Each node can perform a specific task, such as generating a message, invoking a tool, or transforming data, and it interacts with the state to read inputs and write outputs. Together, nodes are connected to form the agent’s workflow or execution graph, allowing complex reasoning and multi-step operations.

In our project, we’ll have four nodes.

  1. Agent node: This node is in charge of interacting with the LLM - it constructs the agent’s main message template and stacks old messages to the new prompt to create context.

  2. Tools node: The tools node introduces external capabilities, which allow the workflow to interact with external APIs

  3. START node: This node indicates the entry point of our workflow, or to be precise, which node to call when a user initiates a conversation with the agent. It’s quite simple to define.

  4. addConditionalEdges - addConditionalEdges('agent', shouldContinue): In LangGraph, .addConditionalEdges('agent', shouldContinue) lets the workflow branch dynamically after the 'agent' node runs, based on a condition defined in shouldContinue. Unlike a fixed edge, which always goes from one node to the next, a conditional edge evaluates the agent’s output and directs the workflow to different nodes depending on the result, allowing the AI agent to make decisions and adapt its next steps.

Graph Declaration

In LangGraph, a graph is the central structure that models an AI agent’s workflow as interconnected nodes, where each node represents a computation step, tool, or decision. It orchestrates the flow of data and control between nodes, manages conditional branching, and maintains the recursive loop of execution.

Essentially, the graph is the backbone that ensures complex, stateful interactions happen in a coordinated and modular way, connecting nodes like agent, tools, and conditional edges into a coherent workflow.

With that knowledge in place, we can now create the agent graph with all its nodes.

  const callModal = async (states: typeof graphState.State) => {
    const prompt = ChatPromptTemplate.fromMessages([
      {
        role: 'system',
        content: `
            You are a helpful assistant that helps users order drinks from Starbucks.
            Your job is to take the user's request and fill in any missing details based on how a complete order should look.
            A complete order follows this structure: ${OrderParser}.

            **TOOLS**
            You have access to a "create_order" tool.
            Use this tool when the user confirms the final order.
            After calling the tool, you should inform the user whether the order was successfully created or if it failed.
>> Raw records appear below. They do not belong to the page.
-- ==== Sys2Proof/Certificates/Slice0/Obligations.lean ====
section
/-! DEFINITION. The statements for the provers. Each concerns every state that meets its hypotheses, unless it says
otherwise. Effects are written as whole next states: what a record update does not name is unchanged. -/

open Sys2Proof Sys2Proof.Machine

/-! ## The step -/

/-- The command at the front of the queue runs on the state with the queue's rest. -/
def Obligations.FrontCommandRuns : Prop :=
  ∀ (i : Instr) (rest : List Instr) (s : State),
    step { s with pending := i :: rest } = exec i { s with pending := rest }

/-- With nothing waiting and nothing due, one quantum passes (log 1): outside the resets each gate filter's hold count
goes up by one when its raw line stood away from the filtered level, and to 0 when it stood at it, a short excursion
being ignored (R1, R3; log 5), the energised head's count of the level driven goes up by one (R62, R63), the stall
timers count down while the filtered gate is high (R24), and the delay line takes the quantum's data (R4, log 6); in a
reset the count of quanta alone moves. -/
def Obligations.IdleStepPassesOneQuantum : Prop :=
  ∀ s : State, s.pending = [] → s.dueEvents = [] →
    (s.phase = .running → ∃ t, step s = .next t ∧
      t = { s with now := s.now + 1, chA := t.chA, chB := t.chB } ∧
      ∀ c, t.ch c =
        { s.ch c with
          uwgHeld := if Config.rawGate c s.now = (s.ch c).uwg then 0 else (s.ch c).uwgHeld + 1
          sgHeld := if Config.rawServo c s.now = (s.ch c).sg then 0 else (s.ch c).sgHeld + 1
          heads := (s.ch c).heads.mapIdx fun n h =>
            if (s.ch c).energised = some n then
              { h with tally :=
                ⟨h.tally.bias + (if (s.ch c).lvl = .bias then 1 else 0),
                  h.tally.warm + (if (s.ch c).lvl = .warm then 1 else 0),
                  h.tally.write + (if (s.ch c).lvl = .write then 1 else 0)⟩ }
            else h
          queue := (s.ch c).queue.map fun r =>
            if (s.ch c).uwg then { r with stall := r.stall.map (· - 1) } else r
          delayLine := (Config.writeData c s.now :: (s.ch c).delayLine).take (s.delay c + 2) }) ∧
    (s.phase ≠ .running → step s = .next { s with now := s.now + 1 })

/-- With nothing waiting, an event of the part's own that is due is taken, and time stands still (log 1). The choice
among several is free and is counted (log 2). -/
def Obligations.IdleStepTakesADueEvent : Prop :=
  ∀ s : State, s.pending = [] → s.dueEvents ≠ [] →
    ∃ i ∈ s.dueEvents,
      step s = exec i { s with orderCount := s.orderCount + if s.dueEvents.length = 1 then 0 else 1 }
            **DRINK DETAILS**
            Each drink has its own set of properties such as size, milk, syrup, sweetener, and toppings.
            Here is the drink schema: ${DrinkParser}.

            You must ask for any missing details before creating the order.

            If the user requests a modification that is not supported for the selected drink, tell them that it is not possible.

            If the user asks for something unrelated to drink orders, politely tell them that you can only assist with drink orders.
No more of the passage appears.